Identify every line in the records below that contains the word "discovering", and copy each of those lines.

[INFORMATION SHOWN Boundary: Start]

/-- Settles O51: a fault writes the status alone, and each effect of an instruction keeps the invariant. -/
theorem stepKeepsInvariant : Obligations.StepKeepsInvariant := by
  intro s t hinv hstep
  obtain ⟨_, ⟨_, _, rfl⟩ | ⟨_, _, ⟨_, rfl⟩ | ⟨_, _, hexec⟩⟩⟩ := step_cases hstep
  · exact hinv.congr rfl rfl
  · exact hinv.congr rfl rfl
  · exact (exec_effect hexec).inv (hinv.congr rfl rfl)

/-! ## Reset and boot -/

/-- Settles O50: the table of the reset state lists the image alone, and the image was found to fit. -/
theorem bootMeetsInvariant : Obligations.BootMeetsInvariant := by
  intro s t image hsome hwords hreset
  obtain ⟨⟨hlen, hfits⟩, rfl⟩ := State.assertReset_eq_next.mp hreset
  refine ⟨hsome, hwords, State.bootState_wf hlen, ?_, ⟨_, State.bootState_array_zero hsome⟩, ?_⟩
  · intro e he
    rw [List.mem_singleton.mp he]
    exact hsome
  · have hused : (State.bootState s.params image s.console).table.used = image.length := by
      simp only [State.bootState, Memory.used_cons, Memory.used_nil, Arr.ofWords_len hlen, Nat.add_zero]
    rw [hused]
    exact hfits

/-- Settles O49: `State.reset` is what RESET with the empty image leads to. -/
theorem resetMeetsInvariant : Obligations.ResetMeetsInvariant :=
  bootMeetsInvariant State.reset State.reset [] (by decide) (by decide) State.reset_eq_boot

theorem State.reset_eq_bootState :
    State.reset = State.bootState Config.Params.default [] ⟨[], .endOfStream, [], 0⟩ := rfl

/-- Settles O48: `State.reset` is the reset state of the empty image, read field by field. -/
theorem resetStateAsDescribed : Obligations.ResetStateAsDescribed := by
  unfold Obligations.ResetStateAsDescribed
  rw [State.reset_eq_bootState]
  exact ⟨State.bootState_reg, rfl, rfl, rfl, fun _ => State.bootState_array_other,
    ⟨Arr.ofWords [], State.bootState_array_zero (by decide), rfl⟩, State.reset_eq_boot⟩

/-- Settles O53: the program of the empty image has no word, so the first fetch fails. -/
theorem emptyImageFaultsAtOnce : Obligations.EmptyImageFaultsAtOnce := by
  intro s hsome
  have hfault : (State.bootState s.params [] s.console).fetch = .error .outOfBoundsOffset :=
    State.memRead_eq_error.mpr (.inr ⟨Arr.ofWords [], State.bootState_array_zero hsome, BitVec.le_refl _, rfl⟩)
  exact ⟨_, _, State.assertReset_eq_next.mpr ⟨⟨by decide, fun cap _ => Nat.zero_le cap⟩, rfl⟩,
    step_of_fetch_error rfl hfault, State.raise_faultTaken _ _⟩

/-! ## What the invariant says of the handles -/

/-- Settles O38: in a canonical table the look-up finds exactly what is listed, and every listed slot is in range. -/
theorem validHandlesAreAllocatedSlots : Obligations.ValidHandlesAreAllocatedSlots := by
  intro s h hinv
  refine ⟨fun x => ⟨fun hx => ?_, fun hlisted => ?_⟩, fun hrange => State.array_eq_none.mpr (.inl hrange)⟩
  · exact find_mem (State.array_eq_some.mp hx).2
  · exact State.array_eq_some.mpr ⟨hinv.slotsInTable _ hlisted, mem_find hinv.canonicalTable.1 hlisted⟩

[INFORMATION SHOWN Boundary: End]
[INFORMATION SHOWN Boundary: Start]

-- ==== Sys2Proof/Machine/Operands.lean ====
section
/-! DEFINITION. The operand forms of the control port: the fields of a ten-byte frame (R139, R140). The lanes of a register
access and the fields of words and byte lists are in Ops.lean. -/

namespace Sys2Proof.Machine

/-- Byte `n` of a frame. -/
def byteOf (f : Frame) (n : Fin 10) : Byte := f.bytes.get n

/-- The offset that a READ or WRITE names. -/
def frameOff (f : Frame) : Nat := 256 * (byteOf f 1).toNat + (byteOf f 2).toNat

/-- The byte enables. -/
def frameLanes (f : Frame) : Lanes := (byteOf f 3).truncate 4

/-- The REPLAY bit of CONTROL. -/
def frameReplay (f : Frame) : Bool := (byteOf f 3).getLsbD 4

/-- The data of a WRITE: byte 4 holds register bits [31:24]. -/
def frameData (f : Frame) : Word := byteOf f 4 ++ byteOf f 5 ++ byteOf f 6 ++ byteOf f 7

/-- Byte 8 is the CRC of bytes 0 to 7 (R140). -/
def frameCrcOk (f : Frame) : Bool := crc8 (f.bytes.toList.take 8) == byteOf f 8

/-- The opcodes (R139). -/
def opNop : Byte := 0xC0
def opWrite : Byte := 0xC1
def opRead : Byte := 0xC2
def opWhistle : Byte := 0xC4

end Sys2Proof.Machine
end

[INFORMATION SHOWN Boundary: End]
[INFORMATION SHOWN Boundary: Start]

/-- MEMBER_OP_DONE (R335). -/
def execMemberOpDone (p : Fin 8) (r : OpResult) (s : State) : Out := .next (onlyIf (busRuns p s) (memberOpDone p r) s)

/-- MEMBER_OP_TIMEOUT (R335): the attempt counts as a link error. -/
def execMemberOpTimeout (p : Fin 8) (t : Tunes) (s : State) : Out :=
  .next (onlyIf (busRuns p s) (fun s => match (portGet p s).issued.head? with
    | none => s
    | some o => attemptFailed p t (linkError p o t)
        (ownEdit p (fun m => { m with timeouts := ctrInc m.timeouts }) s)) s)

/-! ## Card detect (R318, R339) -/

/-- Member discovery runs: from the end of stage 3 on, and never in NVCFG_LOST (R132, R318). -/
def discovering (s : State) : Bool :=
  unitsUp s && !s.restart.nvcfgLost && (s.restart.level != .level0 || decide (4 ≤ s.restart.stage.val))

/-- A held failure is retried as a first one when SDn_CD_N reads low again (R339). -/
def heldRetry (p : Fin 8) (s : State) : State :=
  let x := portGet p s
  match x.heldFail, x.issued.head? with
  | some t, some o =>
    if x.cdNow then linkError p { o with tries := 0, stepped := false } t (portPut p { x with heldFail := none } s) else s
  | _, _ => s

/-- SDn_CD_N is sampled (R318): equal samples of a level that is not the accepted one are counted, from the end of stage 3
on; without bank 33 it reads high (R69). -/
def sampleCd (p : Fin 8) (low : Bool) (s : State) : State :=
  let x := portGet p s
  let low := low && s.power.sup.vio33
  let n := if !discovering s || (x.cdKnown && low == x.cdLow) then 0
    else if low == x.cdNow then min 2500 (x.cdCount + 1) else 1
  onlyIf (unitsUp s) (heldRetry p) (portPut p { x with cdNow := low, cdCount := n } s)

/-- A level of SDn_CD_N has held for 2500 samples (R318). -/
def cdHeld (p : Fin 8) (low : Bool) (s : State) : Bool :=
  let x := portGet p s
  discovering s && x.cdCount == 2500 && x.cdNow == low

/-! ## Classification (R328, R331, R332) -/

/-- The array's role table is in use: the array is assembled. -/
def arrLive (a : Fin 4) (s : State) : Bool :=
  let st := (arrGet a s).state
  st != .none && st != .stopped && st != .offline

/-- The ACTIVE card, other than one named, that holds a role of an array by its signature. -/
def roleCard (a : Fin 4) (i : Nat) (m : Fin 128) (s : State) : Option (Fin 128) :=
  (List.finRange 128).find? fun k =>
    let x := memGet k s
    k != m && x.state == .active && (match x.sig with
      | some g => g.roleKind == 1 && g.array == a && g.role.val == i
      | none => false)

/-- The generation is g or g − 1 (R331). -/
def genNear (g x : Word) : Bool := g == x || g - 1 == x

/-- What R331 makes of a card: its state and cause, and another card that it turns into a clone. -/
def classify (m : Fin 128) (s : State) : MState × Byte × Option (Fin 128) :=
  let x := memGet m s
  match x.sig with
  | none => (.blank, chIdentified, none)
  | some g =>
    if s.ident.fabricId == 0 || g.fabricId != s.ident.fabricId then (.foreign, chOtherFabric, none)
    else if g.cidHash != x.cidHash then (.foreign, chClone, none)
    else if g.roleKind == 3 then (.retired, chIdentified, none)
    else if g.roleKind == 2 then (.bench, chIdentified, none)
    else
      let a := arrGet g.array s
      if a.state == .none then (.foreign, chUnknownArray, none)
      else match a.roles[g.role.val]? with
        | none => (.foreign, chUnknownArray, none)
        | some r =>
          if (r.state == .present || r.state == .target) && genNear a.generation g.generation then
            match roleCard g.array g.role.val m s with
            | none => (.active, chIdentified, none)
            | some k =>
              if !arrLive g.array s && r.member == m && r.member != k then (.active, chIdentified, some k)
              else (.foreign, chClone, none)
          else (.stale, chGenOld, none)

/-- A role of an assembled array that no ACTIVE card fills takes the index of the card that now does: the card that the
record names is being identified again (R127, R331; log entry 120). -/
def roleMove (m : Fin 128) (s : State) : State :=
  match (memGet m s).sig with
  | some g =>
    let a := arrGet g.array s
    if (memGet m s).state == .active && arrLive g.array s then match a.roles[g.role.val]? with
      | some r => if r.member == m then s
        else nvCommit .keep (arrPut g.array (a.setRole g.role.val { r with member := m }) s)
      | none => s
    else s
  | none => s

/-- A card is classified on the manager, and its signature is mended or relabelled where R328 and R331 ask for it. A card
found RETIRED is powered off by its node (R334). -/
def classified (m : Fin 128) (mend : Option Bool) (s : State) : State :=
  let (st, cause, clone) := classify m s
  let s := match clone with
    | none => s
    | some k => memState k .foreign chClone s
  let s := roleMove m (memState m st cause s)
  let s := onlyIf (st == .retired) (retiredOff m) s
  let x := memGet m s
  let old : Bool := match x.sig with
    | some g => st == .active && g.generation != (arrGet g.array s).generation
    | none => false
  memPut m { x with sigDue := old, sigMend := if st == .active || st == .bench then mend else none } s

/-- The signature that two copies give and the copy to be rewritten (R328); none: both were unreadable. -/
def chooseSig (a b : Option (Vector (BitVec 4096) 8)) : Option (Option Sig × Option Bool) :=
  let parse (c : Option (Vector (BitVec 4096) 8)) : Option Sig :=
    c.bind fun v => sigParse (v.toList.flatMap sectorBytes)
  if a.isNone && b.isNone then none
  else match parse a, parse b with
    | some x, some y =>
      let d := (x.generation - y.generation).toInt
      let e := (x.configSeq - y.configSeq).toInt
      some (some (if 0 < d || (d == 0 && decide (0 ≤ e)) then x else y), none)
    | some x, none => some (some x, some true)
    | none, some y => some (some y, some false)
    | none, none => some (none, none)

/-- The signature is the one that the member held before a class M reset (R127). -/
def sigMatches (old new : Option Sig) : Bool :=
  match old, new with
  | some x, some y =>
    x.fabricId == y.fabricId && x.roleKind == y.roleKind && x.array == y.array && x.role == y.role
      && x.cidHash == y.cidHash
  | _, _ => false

[INFORMATION SHOWN Boundary: End]

YOUR RESPONSE →
def discovering (s : State) : Bool :=
  let n := if !discovering s || (x.cdKnown && low == x.cdLow) then 0
  discovering s && x.cdCount == 2500 && x.cdNow == low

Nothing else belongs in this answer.